PIANOS BECOME THE TEETH- ‘The Lack Long After’
People will describe this record like an open wound. Raw, ragged, violent. But for all the aggressive sounds on ‘The Lack Long After’ this is record of release, more likely to provide healing than hatred. The band have got previous of course, the open, honest post-hardcore of their first two albums helped spawn a whole new scene (Welcome to #TheWave) but where those outings were pockmarked by occasional dips in quality and a deficiency of ideas, here they have discovered consistency, variety, and strength.
Opener ‘I’ll Be Damned’, a fidgety combination of bubbling tension and smash-everything euphoria, builds on the best bits from before, ‘Shared Bodies’ sounds like the more firebreathing moments of Glassjaw’s similarly emotional debut condensed into four minutes, and ‘I’ll Get By’ finds frontman Kyle Durfey going close enough to the edge to maybe just inspire a new religion let alone a scene.
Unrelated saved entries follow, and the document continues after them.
-- ==== Sys2Proof/Proofs/MeterRecords.lean ====
section
/-!
PROOFS. The records of the meter (07 R223-R239).
-/
namespace Sys2Proof.Machine
open Sys2Proof

/-! ## The word of a record -/

theorem recHcn_recWord {hcn flags dur freq : Nat} {a b c : Ph} (h : hcn < 2 ^ 48) : recHcn (recWord hcn flags dur freq a b c) = hcn := by
  simp only [recHcn, recWord, fld, pack, BitVec.toNat_ofNat, Nat.shiftLeft_eq, Nat.shiftRight_eq_div_pow]
  generalize c.word % 2 ^ 160 = x
  generalize b.word % 2 ^ 160 = y
  generalize a.word % 2 ^ 160 = z
  omega

theorem recDur_recWord {hcn flags dur freq : Nat} {a b c : Ph} (h : dur < 2 ^ 32) : recDur (recWord hcn flags dur freq a b c) = dur := by
  simp only [recDur, recWord, fld, pack, BitVec.toNat_ofNat, Nat.shiftLeft_eq, Nat.shiftRight_eq_div_pow]
  generalize c.word % 2 ^ 160 = x
  generalize b.word % 2 ^ 160 = y
  generalize a.word % 2 ^ 160 = z
  omega

/-! ## Tables -/

/-- A value other than the default is read back, whatever the table's form. -/
theorem tget_tset_of_ne {α : Type} [DecidableEq α] {d x : α} {t : Tbl α} {i : Nat} (h : x ≠ d) : tget d (tset d t i x) i = x := by
  rw [tset, if_neg h]; exact tget_tput_same ..

/-! ## What the recording of an interval leaves -/

/-- `u` has of `s` the records with their ends, the time base, the engine, the feeders, the nodes and the sign. -/
structure Recorded (s u : State) : Prop where
  records : u.meter.records = s.meter.records
  next : u.meter.next = s.meter.next
  ended : u.meter.ended = s.meter.ended
  tb : u.tb = s.tb
  sil : u.sil = s.sil
  fdr : u.fdr = s.fdr
  nodes : u.nodes = s.nodes
  sign : u.sign = s.sign

namespace Recorded

theorem refl (s : State) : Recorded s s := ⟨rfl, rfl, rfl, rfl, rfl, rfl, rfl, rfl⟩

theorem trans {s t u : State} (h : Recorded s t) (k : Recorded t u) : Recorded s u :=
  ⟨k.records.trans h.records, k.next.trans h.next, k.ended.trans h.ended, k.tb.trans h.tb, k.sil.trans h.sil, k.fdr.trans h.fdr,
    k.nodes.trans h.nodes, k.sign.trans h.sign⟩

theorem said {s t u : State} (h : Recorded s t) (k : Said t u) : Recorded s u :=
  h.trans ⟨by rw [k.meter], by rw [k.meter], by rw [k.meter], k.tb, k.sil, k.fdr, k.nodes, k.sign⟩

theorem ite {s a b : State} {p : Prop} [Decidable p] (h : Recorded s a) (k : Recorded s b) : Recorded s (if p then a else b) := by
  split
  · exact h
  · exact k

theorem foldl {α : Type} {g : State → α → State} (hg : ∀ t x, Recorded t (g t x)) (l : List α) {s t : State} (h : Recorded s t) :
    Recorded s (l.foldl g t) := by
  induction l generalizing t with
  | nil => exact h
  | cons x l ih => exact ih (h.trans (hg t x))

theorem keepCodes {s t : State} {x n0 : Nat} {l : List Int} (h : Recorded s t) : Recorded s (t.keepCodes x n0 l) :=
  h.trans ⟨rfl, rfl, rfl, rfl, rfl, rfl, rfl, rfl⟩

theorem pulseTake {s t : State} {o f k : Nat} {p q : Int} {sv dur : Nat} (h : Recorded s t) : Recorded s (t.pulseTake o f k p q sv dur) := by
  have hp (g : Pulse → Pulse) : Recorded s (t.onPulse o g) := h.trans ⟨rfl, rfl, rfl, rfl, rfl, rfl, rfl, rfl⟩
  unfold State.pulseTake
  exact ite h (ite ((hp _).said (raiseUnit_said ..)) (hp _))

theorem accumulate {s t : State} {f k : Nat} {adds : List (Nat × Nat)} {p q : Int} {sv dur : Nat} {pulses : Bool} (h : Recorded s t) :
    Recorded s (t.accumulate f k adds p q sv dur pulses) := by
  unfold State.accumulate
  refine ite (pulseTake (pulseTake (h.trans ?_))) (h.trans ?_)
  · exact ⟨rfl, rfl, rfl, rfl, rfl, rfl, rfl, rfl⟩
  · exact ⟨rfl, rfl, rfl, rfl, rfl, rfl, rfl, rfl⟩

theorem serveQueue {s t : State} {i : Nat} {u : MeterSub} (h : Recorded s t) : Recorded s (t.serveQueue i u) := by
  unfold State.serveQueue
  split
  · exact foldl (fun t e => (refl t).said (notify_said ..)) _ (h.said (onSession_said ..))
  · exact h.said (onSession_said ..)
  · have hs (u : MeterSub) (b : Bool) : Recorded s ((t.onSession i (fun x => { x with sub := some u })).stuckFw .d b) :=
      (h.said (onSession_said ..)).said (stuckFw_said ..)
    exact ite ((hs _ _).said (raiseGen_said ..)) (hs _ _)

theorem subRecord {s t : State} {f i : Nat} {w : BitVec 640} (h : Recorded s t) : Recorded s (t.subRecord f w i) := by
  unfold State.subRecord
  split
  · exact h
  · exact ite h (ite (h.said (onSession_said ..)) (serveQueue h))

theorem finalFeederPart {s t : State} (h : Recorded s t) : Recorded s t.finalFeederPart := by
  unfold State.finalFeederPart
  split
  · refine ite (h.trans ?_) h
    exact ⟨rfl, rfl, rfl, rfl, rfl, rfl, rfl, rfl⟩
  · exact h

theorem saveStart {s t : State} (h : Recorded s t) : Recorded s t.saveStart := by
  unfold State.saveStart
  split
  · exact h
  · refine ite h (h.trans ?_)
    exact ⟨rfl, rfl, rfl, rfl, rfl, rfl, rfl, rfl⟩

end Recorded

/-- An interval that has ended has ended a moment later. -/
theorem ivl_tick {s : State} {dt : Dt} {f k : Nat} {iv : Nat × Nat} (h : s.ivl f k = some iv) : (s.tick dt).ivl f k = some iv := by
  have hb : (s.tick dt).onB f = s.onB f := rfl
  have hnow : s.now ≤ (s.tick dt).now := Nat.le_add_right ..
  unfold State.ivl at h ⊢
  simp only [hb, State.tick_tb, State.tick_meter] at h ⊢
  split at h
  · cases h
  · split at h
    · split at h
      next hle => rw [if_pos (Nat.le_trans hle hnow)]; exact h
      next => cases h
    · exact h
    · exact h
    · cases h

/-- The state `v` with the record `w` of the interval `k` of feeder `f` that ended at `b` (07 R223, R237). -/
def State.withRecord (v : State) (f k b : Nat) (w : BitVec 640) (imports : Tbl (List (Nat × Nat))) : State :=
  { v with meter := { v.meter with
    records := tmod [] v.meter.records f (fun l => (w :: l).take 256)
    imports := imports
    next := tset 0 v.meter.next f (k + 1), ended := tset none v.meter.ended f (some b) } }

/-- The record of an interval: its word, and what becomes of the meter and the rest (07 R223-R239). -/
theorem completeRecord_spec (t : State) (f k : Nat) (iv : Nat × Nat) (phs : List (List Sample)) (clip : Bool) :
    ∃ (fl fr : Nat) (a b c : Ph) (imports : Tbl (List (Nat × Nat))) (v : State),
      Recorded (v.withRecord f k iv.2 (recWord k fl (iv.2 - iv.1) fr a b c) imports) (t.completeRecord f k iv phs clip) ∧ Recorded t v :=
  ⟨_, _, _, _, _, _, _, .saveStart (.finalFeederPart (.foldl (fun _ _ => .subRecord (.refl _)) _ (.refl _))),
    .accumulate (.foldl (fun _ _ => .keepCodes (.keepCodes (.refl _))) _ (.refl _))⟩

/-- Settles O31: the record's word carries HCN and duration, and what follows it keeps the records. -/
theorem meterRecordIsTheNewestOfItsFeeder : Obligations.MeterRecordIsTheNewestOfItsFeeder := by
  intro s dt f k a b ph clip hf hrun hnext hivl hk hab hdur
  obtain ⟨fl, fr, x, y, z, imports, v, hu, hv⟩ := completeRecord_spec (s.tick dt) f k (a, b) ph clip
  refine ⟨_, recWord k fl (b - a) fr x y z, ?_, ?_, recHcn_recWord hk, recDur_recWord (by omega), ?_, ?_, hu.tb.trans hv.tb, hu.sil.trans hv.sil,
    hu.fdr.trans hv.fdr, hu.nodes.trans hv.nodes, hu.sign.trans hv.sign⟩
  · simp only [exec, execMeterRecordComplete, show (s.tick dt).ivlNext f = some k from hnext, ivl_tick hivl, State.tick_runs, hrun,
      decide_eq_false (Nat.not_lt.mpr hf), Bool.not_true, Bool.or_self, Bool.false_eq_true, if_false]
  · rw [hu.records, State.withRecord, tmod, tget_tset_of_ne (by simp), hv.records]
    rfl
  · rw [hu.next, State.withRecord, tget_tset_of_ne (by simp)]
  · rw [hu.ended, State.withRecord, tget_tset_of_ne (by simp)]

end Sys2Proof.Machine
end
Whether or not it makes that sort of connection immediately doesn’t matter either. The music here is so chaotic, so visceral, so disarmingly, refreshingly, surprisingly genuine, that it’s difficult to turn away let alone turn off, and eventually ‘The Lack Long After’ will get you.
It might be the rolling, roiling drums of ‘Good Times’ (Durfey isn’t the only one pushing things, the whole band have stepped up here), the way ‘Spine’ nods to Converge and Envy without stealing from either, or the signpost to even more special things that is ‘Sunsetting’ but sooner or later you’ll realise this is music you can believe in. A record from the heart.